I have this colleague that the management are tiptoeing around for various reasons. Some reasons I understand wholly, many I don't.
This colleague I'm talking about has been working for the company for approx 15 years. By her own admission, she has mental health issues. Roughly every six months (without exaggeration, sometimes its less than six months, sometimes its a bit more) she routinely takes a sick line. I can't go into her reasons why without citing hearsay.
My issue is that this lady has been making my colleagues and my working life difficult, mainly because of her preferential treatment. I have been working for the company for the past ten months- Mon-Fri she works in the morning, I usually work evenings, full-time. We work in a shop, and the responsibilties in the morning include checking expiry dates before the shop opens. She fails to do this, every morning (that I am in, anyway) and also she doesn't follow stock rotation procedures. Both of these failures result in at least 200 hundred pounds of waste every week (we waste more than this, because of a surplus of ingredients. But she makes silly mistakes, which I and other staffhave to record/ deal with.

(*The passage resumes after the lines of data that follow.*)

-- ==== Sys2Proof/Certificates/Slice0/Obligations.lean ====
section
/-! DEFINITION. The statements for the provers, one `def Obligations.<Name> : Prop` each; OBLIGATIONS.json lists them. -/

open Sys2Proof Sys2Proof.Machine

/-! ### Reset and invariants -/

/-- R230, Table 2: every CSR address of the state after reset reads its reset value, MVP entries their defaults (R121), all else 0;
no byte of MEM or WS has been written. -/
def Obligations.ResetStateReadsTable2 : Prop :=
  (∀ addr : Byte, State.reset.readCsrAddr addr =
      match csrAt addr with
      | some (.mvp c j) => (mvpDefaultTable.get c j).setWidth 32
      | _ => 0)
    ∧ State.reset.cause = none ∧ State.reset.bdReady = false ∧ State.reset.faultOut = false
    ∧ State.reset.mem = [] ∧ State.reset.ws = []

/-- R230 to R232: reset as a host action, from any state. Every CSR reads its reset value, MEM and the parameters stay, WS bytes
are those of a fresh draw (unspecified), and a fault is cleared. The host's later actions stay (the model's choice, log entry 14). -/
def Obligations.ResetActionRestoresTable2 : Prop :=
  ∀ (s : State) (rest : List HostAction), s.pending = .reset :: rest →
    ∃ t, step s = .next t
      ∧ (∀ addr : Byte, t.readCsrAddr addr =
          match csrAt addr with
          | some (.mvp c j) => (s.config.mvpDefault.get c j).setWidth 32
          | _ => 0)
      ∧ t.cause = none ∧ t.bdReady = false ∧ t.mem = s.mem ∧ t.config = s.config ∧ t.pending = rest
      ∧ ∀ k, t.wsByte k = Config.freeWsByte s.draws k

/-- The state after reset meets the invariant. -/
def Obligations.ResetStateMeetsInvariant : Prop := Invariant State.reset

/-- Every step from every state that meets the invariant gives one that meets it: MEM and WS stay in canonical form, every MVP
entry stays in [1, 255] (R132), and while BD_READY = 1 the decoder stays bound: BD_RANGE in [128, 255],
BD_VALUE < BD_RANGE * 256, its low BD_COUNT bits zero (R108). -/
def Obligations.StepKeepsInvariant : Prop :=
  ∀ s t : State, Invariant s → step s = .next t → Invariant t

/-- R226, R239: whatever finite sequence of supported actions the host takes, no step of the run stops: every command
completes or enters the halted state, and the invariant holds at the end. -/
def Obligations.RunNeverStops : Prop :=
  ∀ (k : Nat) (s : State), Invariant s → (∀ a ∈ s.pending, a.supported = true) →
    ∃ t : State, Host.Core.run Sys2Proof.core k s = .next t ∧ Invariant t

/-- R67, R182, R239, I8: from every state that meets the invariant the one step that stops is a CSR access of another width than 32
bits, which is refused by name; every other action, and every command, gives a next state. -/
def Obligations.StepStopsOnlyOnNarrowCsrAccess : Prop :=
  ∀ s : State, Invariant s →
    (∀ r, step s ≠ .fault r)
    ∧ ∀ r, step s = .refused r ↔ r = .csrAccessWidth ∧ ∃ addr bits rest, s.pending = .csrOtherWidth addr bits :: rest

/-! ### Encoding -/

/-- R82 to R86: decoding the word of any command, every operand at every value its field holds, gives the command back, and each
command has that one word: a word that decodes to a command is the command's encoding. -/
def Obligations.DecodeOfEncode : Prop :=
  (∀ i : Instr, decode (encode i) = .instr i) ∧ ∀ (w : Word) (i : Instr), decode w = .instr i → encode i = w

/-- R82 to R86, R204, R205 (a): the two rejections of the decoder, by opcode and by must-be-zero bits. The must-be-zero half is the
model's reading (log entry 7, DEDUCED): it follows the formats of R82 to R86 and the comment of R87, not the letter of R87's
formula. -/
def Obligations.DecoderRejectsByName : Prop :=
  ∀ w : Word,
    (decode w = .illegalOpcode ↔
      w.toNat / 2 ^ 24 ∉ [0x00, 0x01, 0x02, 0x03, 0x10, 0x11, 0x12, 0x13, 0x20, 0x21])
    ∧ (decode w = .illegalOperand ↔
      (w.toNat / 2 ^ 24 ∈ [0x00, 0x01, 0x10, 0x11, 0x13] ∧ w.toNat % 2 ^ 24 ≠ 0)
      ∨ (w.toNat / 2 ^ 24 = 0x02 ∧ 2 ^ 8 ≤ w.toNat % 2 ^ 24)
      ∨ (w.toNat / 2 ^ 24 = 0x03 ∧ 2 ^ 14 ≤ w.toNat % 2 ^ 24)
      ∨ (w.toNat / 2 ^ 24 = 0x12 ∧ 2 ≤ w.toNat % 2 ^ 24)
      ∨ (w.toNat / 2 ^ 24 ∈ [0x20, 0x21] ∧ 4 ≤ w.toNat % 2 ^ 24))

/-- Words written out from R82 to R86 and R91 decode to the commands they stand for. -/
def Obligations.SpecWordsDecode : Prop :=
  decode 0x00000000 = .instr .nop ∧ decode 0x01000000 = .instr .bdInit
    ∧ decode 0x02000080 = .instr (.bdReadBit 128) ∧ decode 0x030008C8 = .instr (.bdReadUint 200 8)
    ∧ decode 0x11000000 = .instr .mvpUpdate ∧ decode 0x12000001 = .instr (.mvReadComponent .x)
    ∧ decode 0x20000001 = .instr (.mcPredict .last) ∧ decode 0x21000002 = .instr (.mcPredictSplit .golden)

The management kowtow to her because she has mental health problems. I understand this to a degree (I've had issues myself, not really relevant but I am sympathetic to a certain degree). Whenever a supervisor or manager has approached problems with her, most of the time she will deny any wrongdoing, and then go into the staff canteen and cry. She has even threatened colleagues with food preparation knives on at least two occasions, one time she said 'I'm going to kill someone' while waving a knife, and has locked herself in the customer disabled toilet with a knife while banging her head against the door. I feel like this is a vital point to make, as I don't feel like she should be working with knives like she does every morning. In fact, if I am being honest, it outrages me.
I got pulled up the other day for writing a perfectly innocuous note to her for the next morning, stating that if that she didn't have time to put the stock in order then she could leave me a note. (I keep making mistakes because I expect first-in-first-out to be followed, I work in food preparation in the shop) Apparently I was in the wrong because I hadn't been working there as long as she has, and she was offended that I was 'telling her what to do.' None of the management seem to put the other staff, customers, or the actual business first. She seems to have a hold over the managers.
Any advice would be appreciated, thanks for reading to this point.